(Stored data entries)
··········

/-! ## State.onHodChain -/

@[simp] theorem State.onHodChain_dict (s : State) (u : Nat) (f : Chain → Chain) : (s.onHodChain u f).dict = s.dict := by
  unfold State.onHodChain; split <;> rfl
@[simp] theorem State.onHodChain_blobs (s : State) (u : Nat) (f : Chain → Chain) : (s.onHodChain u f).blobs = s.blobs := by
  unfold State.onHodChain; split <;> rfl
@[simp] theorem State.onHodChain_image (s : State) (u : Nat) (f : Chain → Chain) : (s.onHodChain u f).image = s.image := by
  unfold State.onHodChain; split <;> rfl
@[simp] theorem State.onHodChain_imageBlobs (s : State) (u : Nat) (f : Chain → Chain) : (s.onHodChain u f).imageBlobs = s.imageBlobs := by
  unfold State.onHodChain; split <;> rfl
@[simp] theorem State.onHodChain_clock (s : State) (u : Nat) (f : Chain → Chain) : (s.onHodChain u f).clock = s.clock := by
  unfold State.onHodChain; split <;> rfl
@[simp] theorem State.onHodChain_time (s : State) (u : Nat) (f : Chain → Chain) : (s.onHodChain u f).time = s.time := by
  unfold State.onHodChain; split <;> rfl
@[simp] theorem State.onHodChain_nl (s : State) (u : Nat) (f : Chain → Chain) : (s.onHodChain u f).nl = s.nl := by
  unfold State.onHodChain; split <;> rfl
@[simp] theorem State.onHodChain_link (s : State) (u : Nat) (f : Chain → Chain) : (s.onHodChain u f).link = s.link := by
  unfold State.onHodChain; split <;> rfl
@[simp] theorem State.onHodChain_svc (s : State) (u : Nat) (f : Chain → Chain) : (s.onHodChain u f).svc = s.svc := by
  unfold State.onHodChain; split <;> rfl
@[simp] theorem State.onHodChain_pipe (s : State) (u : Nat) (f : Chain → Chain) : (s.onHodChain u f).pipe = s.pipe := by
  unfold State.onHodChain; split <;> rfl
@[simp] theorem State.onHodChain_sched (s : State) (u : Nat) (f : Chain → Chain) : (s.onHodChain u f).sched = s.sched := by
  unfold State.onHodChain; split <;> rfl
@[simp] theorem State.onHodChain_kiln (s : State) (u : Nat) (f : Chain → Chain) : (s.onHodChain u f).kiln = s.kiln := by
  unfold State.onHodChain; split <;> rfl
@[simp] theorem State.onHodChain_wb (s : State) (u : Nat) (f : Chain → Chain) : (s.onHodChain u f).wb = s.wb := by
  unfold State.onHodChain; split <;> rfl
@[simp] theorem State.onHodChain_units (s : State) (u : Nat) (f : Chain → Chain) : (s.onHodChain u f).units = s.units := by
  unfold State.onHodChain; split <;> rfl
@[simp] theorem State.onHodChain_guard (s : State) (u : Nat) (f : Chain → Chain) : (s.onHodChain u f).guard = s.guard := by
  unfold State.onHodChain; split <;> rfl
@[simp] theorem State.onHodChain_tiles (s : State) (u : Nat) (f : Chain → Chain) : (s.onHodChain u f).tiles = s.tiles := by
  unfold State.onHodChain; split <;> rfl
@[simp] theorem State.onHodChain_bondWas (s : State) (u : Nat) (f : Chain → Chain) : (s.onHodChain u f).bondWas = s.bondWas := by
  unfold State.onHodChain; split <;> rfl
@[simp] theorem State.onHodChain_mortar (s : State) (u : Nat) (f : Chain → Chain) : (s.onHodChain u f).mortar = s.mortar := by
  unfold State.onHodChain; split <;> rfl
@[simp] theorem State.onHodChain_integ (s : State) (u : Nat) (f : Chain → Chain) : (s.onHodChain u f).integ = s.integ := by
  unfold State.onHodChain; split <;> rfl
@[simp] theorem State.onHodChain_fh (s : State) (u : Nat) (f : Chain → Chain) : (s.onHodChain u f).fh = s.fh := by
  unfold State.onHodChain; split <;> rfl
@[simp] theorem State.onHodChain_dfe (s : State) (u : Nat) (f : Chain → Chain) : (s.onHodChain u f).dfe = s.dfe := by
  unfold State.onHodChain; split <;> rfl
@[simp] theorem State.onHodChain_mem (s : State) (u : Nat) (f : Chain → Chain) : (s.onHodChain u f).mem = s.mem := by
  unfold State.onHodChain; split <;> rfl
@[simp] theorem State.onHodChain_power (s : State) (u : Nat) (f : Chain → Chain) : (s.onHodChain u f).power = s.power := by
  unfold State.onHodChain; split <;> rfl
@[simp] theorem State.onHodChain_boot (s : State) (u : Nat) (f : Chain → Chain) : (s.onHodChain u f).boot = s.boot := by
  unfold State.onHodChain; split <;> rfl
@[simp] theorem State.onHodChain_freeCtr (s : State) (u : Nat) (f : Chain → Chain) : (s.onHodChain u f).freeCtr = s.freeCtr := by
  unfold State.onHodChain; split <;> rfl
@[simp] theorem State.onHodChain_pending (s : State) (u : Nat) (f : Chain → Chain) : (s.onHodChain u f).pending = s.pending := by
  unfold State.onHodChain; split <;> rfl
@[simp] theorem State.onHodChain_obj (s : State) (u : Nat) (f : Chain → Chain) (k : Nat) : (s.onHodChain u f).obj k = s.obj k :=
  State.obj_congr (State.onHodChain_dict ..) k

··········

The records above should be duplicated in full, exactly as given.

/-! ## State.onHodChain -/

@[simp] theorem State.onHodChain_dict (s : State) (u : Nat) (f : Chain → Chain) : (s.onHodChain u f).dict = s.dict := by
  unfold State.onHodChain; split <;> rfl
@[simp] theorem State.onHodChain_blobs (s : State) (u : Nat) (f : Chain → Chain) : (s.onHodChain u f).blobs = s.blobs := by
  unfold State.onHodChain; split <;> rfl
@[simp] theorem State.onHodChain_image (s : State) (u : Nat) (f : Chain → Chain) : (s.onHodChain u f).image = s.image := by
  unfold State.onHodChain; split <;> rfl
@[simp] theorem State.onHodChain_imageBlobs (s : State) (u : Nat) (f : Chain → Chain) : (s.onHodChain u f).imageBlobs = s.imageBlobs := by
  unfold State.onHodChain; split <;> rfl
@[simp] theorem State.onHodChain_clock (s : State) (u : Nat) (f : Chain → Chain) : (s.onHodChain u f).clock = s.clock := by
  unfold State.onHodChain; split <;> rfl
@[simp] theorem State.onHodChain_time (s : State) (u : Nat) (f : Chain → Chain) : (s.onHodChain u f).time = s.time := by
  unfold State.onHodChain; split <;> rfl
@[simp] theorem State.onHodChain_nl (s : State) (u : Nat) (f : Chain → Chain) : (s.onHodChain u f).nl = s.nl := by
  unfold State.onHodChain; split <;> rfl
@[simp] theorem State.onHodChain_link (s : State) (u : Nat) (f : Chain → Chain) : (s.onHodChain u f).link = s.link := by
  unfold State.onHodChain; split <;> rfl
@[simp] theorem State.onHodChain_svc (s : State) (u : Nat) (f : Chain → Chain) : (s.onHodChain u f).svc = s.svc := by
  unfold State.onHodChain; split <;> rfl
@[simp] theorem State.onHodChain_pipe (s : State) (u : Nat) (f : Chain → Chain) : (s.onHodChain u f).pipe = s.pipe := by
  unfold State.onHodChain; split <;> rfl
@[simp] theorem State.onHodChain_sched (s : State) (u : Nat) (f : Chain → Chain) : (s.onHodChain u f).sched = s.sched := by
  unfold State.onHodChain; split <;> rfl
@[simp] theorem State.onHodChain_kiln (s : State) (u : Nat) (f : Chain → Chain) : (s.onHodChain u f).kiln = s.kiln := by
  unfold State.onHodChain; split <;> rfl
@[simp] theorem State.onHodChain_wb (s : State) (u : Nat) (f : Chain → Chain) : (s.onHodChain u f).wb = s.wb := by
  unfold State.onHodChain; split <;> rfl
@[simp] theorem State.onHodChain_units (s : State) (u : Nat) (f : Chain → Chain) : (s.onHodChain u f).units = s.units := by
  unfold State.onHodChain; split <;> rfl
@[simp] theorem State.onHodChain_guard (s : State) (u : Nat) (f : Chain → Chain) : (s.onHodChain u f).guard = s.guard := by
  unfold State.onHodChain; split <;> rfl
@[simp] theorem State.onHodChain_tiles (s : State) (u : Nat) (f : Chain → Chain) : (s.onHodChain u f).tiles = s.tiles := by
  unfold State.onHodChain; split <;> rfl
@[simp] theorem State.onHodChain_bondWas (s : State) (u : Nat) (f : Chain → Chain) : (s.onHodChain u f).bondWas = s.bondWas := by
  unfold State.onHodChain; split <;> rfl
@[simp] theorem State.onHodChain_mortar (s : State) (u : Nat) (f : Chain → Chain) : (s.onHodChain u f).mortar = s.mortar := by
  unfold State.onHodChain; split <;> rfl
@[simp] theorem State.onHodChain_integ (s : State) (u : Nat) (f : Chain → Chain) : (s.onHodChain u f).integ = s.integ := by
  unfold State.onHodChain; split <;> rfl
@[simp] theorem State.onHodChain_fh (s : State) (u : Nat) (f : Chain → Chain) : (s.onHodChain u f).fh = s.fh := by
  unfold State.onHodChain; split <;> rfl
@[simp] theorem State.onHodChain_dfe (s : State) (u : Nat) (f : Chain → Chain) : (s.onHodChain u f).dfe = s.dfe := by
  unfold State.onHodChain; split <;> rfl
@[simp] theorem State.onHodChain_mem (s : State) (u : Nat) (f : Chain → Chain) : (s.onHodChain u f).mem = s.mem := by
  unfold State.onHodChain; split <;> rfl
@[simp] theorem State.onHodChain_power (s : State) (u : Nat) (f : Chain → Chain) : (s.onHodChain u f).power = s.power := by
  unfold State.onHodChain; split <;> rfl
@[simp] theorem State.onHodChain_boot (s : State) (u : Nat) (f : Chain → Chain) : (s.onHodChain u f).boot = s.boot := by
  unfold State.onHodChain; split <;> rfl
@[simp] theorem State.onHodChain_freeCtr (s : State) (u : Nat) (f : Chain → Chain) : (s.onHodChain u f).freeCtr = s.freeCtr := by
  unfold State.onHodChain; split <;> rfl
@[simp] theorem State.onHodChain_pending (s : State) (u : Nat) (f : Chain → Chain) : (s.onHodChain u f).pending = s.pending := by
  unfold State.onHodChain; split <;> rfl
@[simp] theorem State.onHodChain_obj (s : State) (u : Nat) (f : Chain → Chain) (k : Nat) : (s.onHodChain u f).obj k = s.obj k :=
  State.obj_congr (State.onHodChain_dict ..) k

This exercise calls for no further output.